意地悪な人

 翔さんの睡眠は浅い。よく夜中に起きているようだし、うなされていることも少なくない。そんな時は、私が隣にいることを伝えたくて服や指を握る。すると翔さんは少しだけ安心したような顔になってまた眠りに就くから。私も安心してまた眠る。
 朝、あまり食べることに関心のない翔さんのためにしっかり朝食を作る。一緒にいないと翔さんはすぐに食べるのを後回しにしてしまうから、最近はお弁当も作るようになった。いつもより早く起きてそんなことをしていると、寝室から翔さんが出てきてまず私の存在を確かめるように後ろから抱き締めてくる。

「……おはよ」
「おはようございます。お弁当作ったのでちゃんと食べてくださいね」
「うん、ありがと」

 翔さんは寝起きでも容姿は完璧だし美しい。少し乱れた髪も、わざと外しているように様になっていて。
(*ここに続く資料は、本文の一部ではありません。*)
/-- What the sequencer of a core is doing. -/
inductive SeqCond
  /-- No kernel runs on the core. -/
  | idle
  | running
  /-- Stalled in an engine command on a full queue (R74). -/
  | queueFull (i : EngineIssue)
  /-- A ferry command naming HOST held at issue while an aperture change is pending (R380). -/
  | apertureHeld (i : EngineIssue)
  /-- Stalled in a scalar access on a contained granule (R85). -/
  | held (a : ScalarAccess) (w : Word0)
  /-- Stalled in WAIT (R94). -/
  | wait (e : Eng) (target : Word32)
  /-- Stalled in WAITO (R94). -/
  | waitOut (e : Eng) (limit : Word64)
  | waitAll
  /-- Stalled in END (R107). -/
  | ending
  /-- Issuing nothing more after a fault or a cancellation (R108, R109). -/
  | stopping
  deriving DecidableEq, Repr

/-- A fault as recorded for SEQ_FAULT, with the place of its instruction in program order (R106). -/
structure FaultRec where
  cause  : Byte
  detail : BitVec 14
  pc     : Half
  ord    : Nat
  deriving DecidableEq, Repr

/-- The sequencer (Table 3-1), its faults and its deferred increments (R100). -/
structure Seq where
  s        : Vector Word64 32
  a        : Vector Addr 16
  p        : Vector Bool 8
  d        : Vector Desc 32
  pc       : Half
  seed     : Word64
  mIssued  : Word32
  vIssued  : Word32
  fIssued  : Word32
  mec      : Word32
  vec      : Word32
  fec      : Word32
  cond     : SeqCond
  /-- Instructions issued in the kernel: program order for R106. -/
  ord      : Nat
  /-- The mode that matrix commands issued next will find (R90). -/
  quad     : Bool
  fault    : Option FaultRec
  multi    : Bool
  deferred : List (Half × Word32)
  deriving DecidableEq, Repr

def Seq.reset : Seq where
  s := Vector.replicate 32 0
  a := Vector.replicate 16 0
  p := Vector.replicate 8 false
  d := Vector.replicate 32 0
  pc := 0
  seed := 0
  mIssued := 0
  vIssued := 0
  fIssued := 0
  mec := 0
  vec := 0
  fec := 0
  cond := .idle
  ord := 0
  quad := false
  fault := none
  multi := false
  deferred := []

/-- An exponent histogram: BASE, SATD, the bins that are not 0, and a clear awaiting the end of a
counted drain or store (R59 to R62, Table 2-16). -/
structure Hist where
  base    : BitVec 10
  satd    : Bool
  bins    : List (Nat × Word32)
  clrWait : Bool
  deriving DecidableEq, Repr

def Hist.reset : Hist := ⟨0x3D3, false, [], false⟩

/-- A drain-log entry (Tables 4-10 and 4-11). -/
structure Dlog where
  seq      : Word32
  q        : Lane4
  valid    : Bool
  done     : Bool
  verdict  : BitVec 2
  int      : Bool
  init     : Bool
  last     : Bool
  cvo      : Bool
  nan      : Bool
  flush    : Bool
  sat      : Bool
  satCnt   : Half
  flushCnt : Half
  satRow   : Half
  satCol   : Byte
  deriving DecidableEq, Repr

def Dlog.reset : Dlog :=
  ⟨0, 0, false, false, 0, false, false, false, false, false, false, false, 0, 0, 0xFFFF, 0xFF⟩

/-- A byte in write combining: address, value, and what its granule will carry (R120, R143, R401). -/
structure PendByte where
  addr   : Nat
  byte   : Byte
  poison : Bool
  marks  : List Nat
  deriving DecidableEq, Repr

/-- Why an array or sub-array is frozen (R133, R134). -/
inductive Freeze
  | replay
  | held (granule : Nat)
  | earlier (n : Word32)
  deriving DecidableEq, Repr

/-- An MTILE in execution: its tile and buffer, the next row to stream, bytes not yet drained, its
drain-log entry and the number of its first check. -/
structure MExec where
  cmd  : MCmd
  buf  : Bool
  tile : Tile
  quad : Bool
  row  : Nat
  wbuf : List PendByte
  dlog : Nat
  chk  : Nat
  frz  : Option Freeze
  psn  : Bool
  deriving DecidableEq, Repr

/-- Numbers kept per engine. -/
structure PerEngine where
  m : Nat
  v : Nat
  f : Nat
  deriving DecidableEq, Repr

def PerEngine.zero : PerEngine := ⟨0, 0, 0⟩

def PerEngine.total (x : PerEngine) : Nat := x.m + x.v + x.f

/-- The weight buffers of one sub-array: which buffer is current, if any (R123). -/
structure SubArr where
  b0  : Option Tile
  b1  : Option Tile
  cur : Option Bool
  deriving DecidableEq, Repr

def SubArr.empty : SubArr := ⟨none, none, none⟩

/-- The matrix engine (R113) with MAT_FLAGS, its histogram and its drain log. -/
structure Mat where
  queue     : List MCmd
  exec      : List MExec
  loading   : List (MCmd × Bool)
  modeChg   : Option MCmd
  done      : List Word32
  quad      : Bool
  sub       : Vector SubArr 4
  /-- Protected granules: quay or LSP, number, check (R141). -/
  protect   : List (Bool × Nat × Nat)
  rows      : Nat
  /-- Cycles of a ramp still to come, and whether that ramp disables rows (R136, R137). -/
  rampLeft  : Nat
  rampDown  : Bool
  idleCyc   : Nat
  frozenCyc : Nat
  /-- Cycles of a mode change still to come (R132). -/
  modeLeft  : Nat
  flags     : BitVec 5
  hist      : Hist
  dlog      : List (Nat × Dlog)
  head      : BitVec 6
  wrap      : Bool
  satSeen   : Bool
  lost      : Half
  firstSat  : Word32
  deriving DecidableEq, Repr

def Mat.reset : Mat where
  queue := []
  exec := []
  loading := []
  modeChg := none
  done := []
  quad := false
  sub := Vector.replicate 4 SubArr.empty
  protect := []
  rows := 0
  rampLeft := 0
  rampDown := false
  idleCyc := 0
  frozenCyc := 0
  modeLeft := 0
  flags := 0
  hist := Hist.reset
  dlog := []
  head := 0
  wrap := false
  satSeen := false
  lost := 0
  firstSat := 0

/-- The vector engine: registers, the checks their values await (R160), commands, the cycles of their occupancy still to
come (Table 5-4), VEC_FLAGS. -/
structure Vec where
  v     : Vector VReg 32
  marks : List (Nat × List Nat)
  queue : List VCmd
  run   : List VCmd
  busy  : Nat
  flags : BitVec 5
  hist  : Hist
  deriving DecidableEq, Repr

def Vec.reset : Vec := ⟨Vector.replicate 32 0, [], [], [], 0, 0, Hist.reset⟩

/-- Phases of a ferry command on its channel: waiting for remote data, ready to write, waiting for
acknowledgements, waiting for the flush read of R236; or failed with a code of Table 6-5 and waiting for
the answers to the writes it has sent (R239). -/
inductive FPhase
  | reading
  | ready
  | acking
  | flushing
  | failing (code : Nat)
  deriving DecidableEq, Repr

/-- A ferry channel's command. `copyOf` names the operation of a COPY (R257); `rx` and `rxPoison`
hold remote data received, addressed as the source descriptor addresses it; `tags` the transactions
unanswered; `pend` the HOST granules asked for and not received. -/
structure FExec where
  cmd      : FCmd
  copyOf   : Option Nat
  phase    : FPhase
  rx       : List Host.Cell
  rxPoison : List Nat
  tags     : List Word32
  pend     : List Nat
  copyFlags : BitVec 5
  psn      : Bool
  deriving DecidableEq, Repr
ロンTとジャージをこんなに完璧に着こなす人はきっと翔さん以外にいないと思う。

「すずちゃん、今日も世界で一番愛してる」

 毎朝言われても慣れない甘い言葉に頬を赤らめると、翔さんは「可愛い」と言って耳から首筋にキスを落としていく。ここでの私の反応によってはこのまま……ということも充分にありえるから反応を間違えてはいけない。

「私もです。翔さん、危ないから離れてください」

 ちゃんと翔さんの言葉に応えつつも、正当な理由をつけて翔さんに離れてもらう。これが私の今までの経験から導き出した最良の反応だ。……そうだった、はずだ。けれど今日の翔さんは違った。

「じゃあ一旦火を消そうか」

 そう言ってお味噌汁を温めていたコンロの火を消してしまう。私のお腹に回した手は服の中に入り込んできて素肌を撫でる。あれ?あれ?と思っている間に、翔さんのほうを向かされ唇を奪われていた。

「……すずちゃん、俺をあしらおうとしたでしょ」
「えっ」
「悪い子」

 口角を上げた翔さんは簡単に私を抱き上げ、リビングのソファーに降ろす。私を見下ろす翔さんは相変わらず美しくて完璧で、でも瞳だけは欲望をしっかり滲ませていて。どこか浮世離れしている翔さんの私だけに向けられる人間らしい感情を、喜ばしく思っている時点で私の負けだ。分かっているから焦らさないで早く、

「すずちゃん、今日一限からじゃないっけ?」
「っ、意地悪、」
「意地悪なんかしないよ。前にも言ったでしょ。こんなに可愛い子に意地悪なんかしないって」
「でも、」
「俺はすずちゃんに選ばせてあげるだけ。一限に出る?それともこのまま……」

 プチンと外されたブラウスのボタンが頼りなく揺れる。やっぱり意地悪だ。下心なんかないような甘い微笑みの下に、一番人間らしい本心を巧みに隠している。今日も私は美しくて完璧で色っぽい恋人に翻弄されるしかないのだ。

「一限に出る」
「……」
「って、言ったらどうしますか……?」
「さぁ?出られない理由を作るくらいしか思いつかない」

 結局私に選択肢なんてなかった。目の前で揺れる柔らかい茶色の髪をくしゃっと握る。それが合図かのように、翔さんは私の唇に甘いキスを落とした。